*** Dataset records Section Begins ***

-- ==== Sys2Proof/Machine/Nm.lean ====
section
/-! DEFINITION. Network management (R331 to R353): the consent ring, agreement and settle, keep-alive mode, wakes,
requests, and the meanings of the network-management family. -/

namespace Sys2Proof.Machine
open Sys2Proof

/-- SRC of network management on a bus, and of the module (R353). -/
def srcNm (c : Fin 6) : BitVec 16 := srcOf 6 c.val
def srcNmModule : BitVec 16 := srcOf 6 0xFF

def Blk.nm (b : Blk) (c : Fin 6) : Nm := b.nms.get c
/-- A record of network management on a bus. -/
def Blk.nmev (b : Blk) (c : Fin 6) (code sev arg : Nat) (pin : Bool := false) : Blk :=
  b.ev (srcNm c) code sev (arg32 arg) hw pin

/-! ### Fields of the control page (R351) -/

def Nm.en (n : Nm) : Bool := bit n.ctrl 0
def Nm.ring (n : Nm) : Bool := bit n.ctrl 1
def Nm.addr (n : Nm) : Nat := bits n.ctrl 7 2
def Nm.always (n : Nm) : Bool := bit n.ctrl 8
def Nm.localBus (n : Nm) : Bool := bit n.ctrl 9
def Nm.swEn (n : Nm) : Bool := bit n.ctrl 10
def Nm.wupEn (n : Nm) : Bool := bit n.ctrl 11
def Nm.fecWake (n : Nm) : Bool := bit n.ctrl 12
def Nm.base (n : Nm) : Nat := bits n.ctrl 26 16
def Nm.localHoldNs (n : Nm) : Nat := bits n.wakeT 27 16 * 1000000000

/-- Keep-awake requests held (R332). -/
def Nm.ownReq (n : Nm) : Nat := n.requests.length + b2n n.always + b2n n.localHold.isSome + b2n n.serviceReq

/-- The successor of the node in P (R337): the next address above its own, wrapping to the lowest. -/
def Nm.succ (n : Nm) : Nat :=
  let least := fun (l : List Nat) => l.foldl (fun (m : Option Nat) x => match m with
    | some y => some (min x y) | none => some x) none
  match least (n.present.filter (fun a => n.addr < a)) with
  | some a => a
  | none => (least n.present).getD n.addr

/-- Whether the node has the lowest address in P. -/
def Nm.isLowest (n : Nm) : Bool := n.present.all (fun a => decide (n.addr ≤ a))

/-- Frame types of R334. -/
def kRing : Nat := 1
def kAlive : Nat := 2
def kWake : Nat := 3
def kKeepAlive : Nat := 4

/-- A frame of the node with its flags (R334, R338). -/
def Nm.frame (n : Nm) (kind dst : Nat) (ack : Bool) : NmFrame :=
  { src := n.addr, dst := dst, kind := kind,
    flags := b2n (decide (n.ownReq = 0)) + 2 * b2n ack + 4 * b2n (decide (n.ownReq ≠ 0))
      + 8 * b2n (decide (n.state = .keepalive)),
    round := n.round, count := n.present.length }

/-- A frame put into the slot: the latest wins (R335). -/
def Nm.send (n : Nm) (kind dst : Nat) (ack : Bool) : Nm :=
  { n with slot := some (n.frame kind dst ack), lastSleepInd := decide (n.ownReq = 0), confirming := ack }

/-! ### WAKE_OUT (R349) -/

/-- The level of WAKE_OUT. In SLEEP it is low. -/
def Blk.wakeOutLevel (b : Blk) : Bool :=
  let g := b.nmg
  let busAwake := (upTo 6).any fun c => bit g.wakeOut (16 + c.val) && decide ((b.nm c).state ≠ .asleep)
  if b.rcc.mode = .sleep ∨ b.rcc.vioB = false then false
  else match bits g.wakeOut 1 0 with | 1 => busAwake | 2 => g.pulse | _ => false

/-- The pin follows its mode. -/
def Blk.wakeOutNow (b : Blk) : Blk := { b with nmg := { b.nmg with pin := b.wakeOutLevel } }

/-- A pulse begins, in pulse mode. -/
def Blk.wakePulse (b : Blk) : Blk := ({ b with nmg := { b.nmg with pulse := decide (bits b.nmg.wakeOut 1 0 = 2) } }).wakeOutNow

/-! ### The controller of the bus -/

/-- The state that error counters give a running controller (R322). -/
def Can.running (x : Can) : Can :=
  { x with state := if 255 < x.tec then .busOff else if 127 < x.tec ∨ 127 < x.recCnt then .passive else .active }

/-- The controller stopped for sleep: its FIFO is discarded and counted (R340). -/
def Can.sleepNow (x : Can) : Can :=
  { x with state := .asleep, txDrop := satAdd x.txDrop x.fifo.length 0xFFFF, fifo := [], sending := none,
           fifoHeld := false, trefSlot := none }

/-! ### States -/

/-- Keep-alive mode entered with a cause of R341. -/
def Blk.nmKeepAlive (b : Blk) (c : Fin 6) (cause : Nat) : Blk :=
  let b1 := b.modNm c fun n =>
    { n with state := .keepalive, token := false, tokenSent := false, confirming := false,
             kaLast := b.time.dt, sticky := orBits n.sticky 4 }
  (b1.nmev c 3 2 cause).wakeOutNow

/-- FORMING entered (R336, R344): P is cleared, the controller runs, and the frame goes into the slot unless a frame
of the node itself caused the entry. A node without a ring takes keep-alive mode instead. -/
def Blk.nmForming (b : Blk) (c : Fin 6) (kind : Option Nat) : Blk :=
  let b1 := b.modCan c fun x => if x.state = .asleep then { x.running with fifoHeld := false } else { x with fifoHeld := false }
  let b2 := b1.modNm c fun n =>
    { n with state := .forming, present := [n.addr], ringSeen := false, expiries := 0, token := false, tokenSent := false,
             confirming := false, armed := false, confirmers := [] }
  let b3 := if (b2.nm c).ring = false then b2.nmKeepAlive c 1 else b2
  let b4 := match kind with
    | some k => b3.modNm c fun n => n.send k n.addr false
    | none => b3
  b4.wakeOutNow

/-- A record granted at once, with its SEQ. -/
def Blk.grantNow (b : Blk) (p : PRec) : (BitVec 64) × BW :=
  let x := b.dueLost
  let (r, b1) := x.1.grantRec p
  let y := b1.deliver r
  (r.seq, (y.1, x.2 ++ y.2))

/-- The agreement instant (R339, R340, R341). -/
def Blk.nmAgree (b : Blk) (c : Fin 6) (addr : Nat) (ka : Bool) : BW :=
  let n := b.nm c
  let p := b.capture (srcNm c) 4 1 (arg32 (addr + 256 * b2n ka + 65536 * n.present.length)) hw 0 false
  let (seq, x) := b.grantNow p
  x.map fun b =>
    let b1 := b.modNm c fun n =>
      { n with agreeSeq := seq, cntSleep := satInc n.cntSleep 0xFFFFFFFF, armed := decide (c.val < 4), state := .settle,
               token := false, tokenSent := false, confirming := false,
               slot := match n.slot with | some f => if f.kind = kWake then some f else none | none => none }
    b1.modCan c fun x => { x with fifoHeld := true }

/-- The bus goes to sleep (R340 step 4, R345). -/
def Blk.nmAsleep (b : Blk) (c : Fin 6) : Blk :=
  (((b.modCan c Can.sleepNow).modNm c fun n =>
    { n with state := .asleep, slot := none, inFlight := none, armed := decide (c.val < 4), frameWake := false,
             wakeFilter := none, fec := 0 })).wakeOutNow

/-- `NM_LAST_WAKE.CAUSE` (R351). -/
def wakeCode : WakeCause → Nat
  | .local => 1 | .wakeFrame => 2 | .aliveFrame => 3 | .filter _ => 4 | .pattern => 5 | .frameErrors => 6
  | .ownRequest => 7

/-- Whether a cause is the module's own. -/
def ownWake : WakeCause → Bool
  | .local | .ownRequest => true
  | _ => false

/-- A wake event honoured in SETTLE or ASLEEP (R342, R344). -/
def Blk.busWake (b : Blk) (c : Fin 6) (cause : WakeCause) (ident : BitVec 30) : Blk :=
  let n := b.nm c
  if n.state ≠ .settle ∧ n.state ≠ .asleep then b
  else
    let f : Nat := match cause with | .filter f => f.val | _ => 0
    let settle := decide (n.state = .settle)
    let last := wakeCode cause + f * 16 + 128 * b2n settle
    let heard := settle && (match cause with | .wakeFrame | .aliveFrame => true | _ => false)
    let b1 := b.modNm c fun n =>
      { n with lastWake := arg32 last, lastWakeId := if ownWake cause then n.lastWakeId else ident.zeroExtend 32,
               fecLatched := min n.fec 63, fec := 0, frameWake := !ownWake cause, heardOther := heard,
               wakeOwn := if ownWake cause then satInc n.wakeOwn 0xFFFF else n.wakeOwn,
               wakeBus := if ownWake cause then n.wakeBus else satInc n.wakeBus 0xFFFF,
               wakeFilter := (match cause with | .filter f => some f | _ => none),
               wfCount := (match cause with | .filter f => vmod n.wfCount f (fun p => (satInc p.1 0xFFFF, p.2)) | _ => n.wfCount),
               awakeSince := if settle then n.awakeSince else b.time.dt }
    let b2 := b1.nmev c 7 1 last
    let b3 := b2.nmForming c (some (if ownWake cause then kWake else kAlive))
    if bit b3.nmg.wakeOut (16 + c.val) then b3.wakePulse else b3

/-- A keep-awake request that the module did not hold before (R342, R344): it wakes a settling or sleeping bus, and
in RING, after the last SLEEP_IND, WAKE goes out without waiting for the token. -/
def Blk.nmOwnWake (b : Blk) (c : Fin 6) (cause : WakeCause) : Blk :=
  let n := b.nm c
  match n.state with
  | .settle | .asleep => b.busWake c cause 0
  | .ring =>
    if n.lastSleepInd ∨ cause = .local then b.modNm c fun n => { n.send kWake n.addr false with confirming := false } else b
  | .forming | .keepalive => if cause = .local then b.modNm c fun n => n.send kWake n.addr false else b
  | .off => b

/-- Every bus in its state at the end of BOOT (R331, R336, R341). -/
def Blk.nmStart (b : Blk) (powerOn : Bool) : Blk :=
  (upTo 6).foldl (fun b c =>
    if (b.nm c).en = false then b.modNm c fun n => { n with state := .off }
    else
      let hold : Bool := powerOn && (b.nm c).localBus
      let b1 := b.modNm c fun n =>
        { n with localHold := if hold then some (b.time.dt + BitVec.ofNat 64 n.localHoldNs) else n.localHold,
                 awakeSince := b.time.dt }
      b1.nmForming c (some kAlive)) b

/-- Network management off, as in BOOT and RECOVERY. -/
def Blk.nmOff (b : Blk) : Blk :=
  (upTo 6).foldl (fun b c => b.modNm c fun n =>
    { n with state := .off, token := false, tokenSent := false, confirming := false, slot := none, inFlight := none,
             present := [], armed := false }) b

/-- Entry into or exit from SERVICE (R332). -/
def Blk.nmService (b : Blk) (on : Bool) : Blk :=
  (upTo 6).foldl (fun b c =>
    let held := decide (0 < (b.nm c).ownReq)
    let b1 := b.modNm c fun n => { n with serviceReq := on }
    if on ∧ held = false ∧ (b.nm c).en then b1.nmOwnWake c .ownRequest else b1) b

/-- `NM_MODULE_STATUS` [5:0] (R352). -/
def Blk.nmQuiet (b : Blk) (c : Fin 6) : Bool := !(b.nm c).en || decide ((b.nm c).state = .asleep)

/-- `SLEEP_READY` (R347). -/
def Blk.sleepReady (b : Blk) : Bool := (upTo 6).all b.nmQuiet && !b.nmg.localWake

/-! ### Frames received (R334, R336 to R341, R344, R346) -/

/-- The frame of a valid network-management frame. -/
def decodeNm (base : Nat) (f : CanFrame) : Option NmFrame :=
  let d := fun i => (byteAt f.data i).toNat
  if f.fdf ∨ f.remote ∨ f.dlc.toNat ≠ 8 ∨ d 2 = 0 ∨ 4 < d 2 ∨ d 0 ≠ f.ident.toNat - base then none
  else some { src := d 0, dst := d 1 % 64, kind := d 2, flags := d 3, round := BitVec.ofNat 16 (d 4 + 256 * d 5),
              count := d 6 % 128 }

/-- Whether a frame lies in the range of `NM_BASE`. -/
def inNmRange (base : Nat) (f : CanFrame) : Bool := !f.ide && decide (base ≤ f.ident.toNat ∧ f.ident.toNat < base + 64)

*** Dataset records Section Ends ***

Activity =>
The line above containing "def Blk.nmOff (b", the line containing "network-management frame. -/", and every line between them are to be transcribed exactly; no other line is wanted.

Your solution =>
def Blk.nmOff (b : Blk) : Blk :=
  (upTo 6).foldl (fun b c => b.modNm c fun n =>
    { n with state := .off, token := false, tokenSent := false, confirming := false, slot := none, inFlight := none,
             present := [], armed := false }) b

/-- Entry into or exit from SERVICE (R332). -/
def Blk.nmService (b : Blk) (on : Bool) : Blk :=
  (upTo 6).foldl (fun b c =>
    let held := decide (0 < (b.nm c).ownReq)
    let b1 := b.modNm c fun n => { n with serviceReq := on }
    if on ∧ held = false ∧ (b.nm c).en then b1.nmOwnWake c .ownRequest else b1) b

/-- `NM_MODULE_STATUS` [5:0] (R352). -/
def Blk.nmQuiet (b : Blk) (c : Fin 6) : Bool := !(b.nm c).en || decide ((b.nm c).state = .asleep)

/-- `SLEEP_READY` (R347). -/
def Blk.sleepReady (b : Blk) : Bool := (upTo 6).all b.nmQuiet && !b.nmg.localWake

/-! ### Frames received (R334, R336 to R341, R344, R346) -/

/-- The frame of a valid network-management frame. -/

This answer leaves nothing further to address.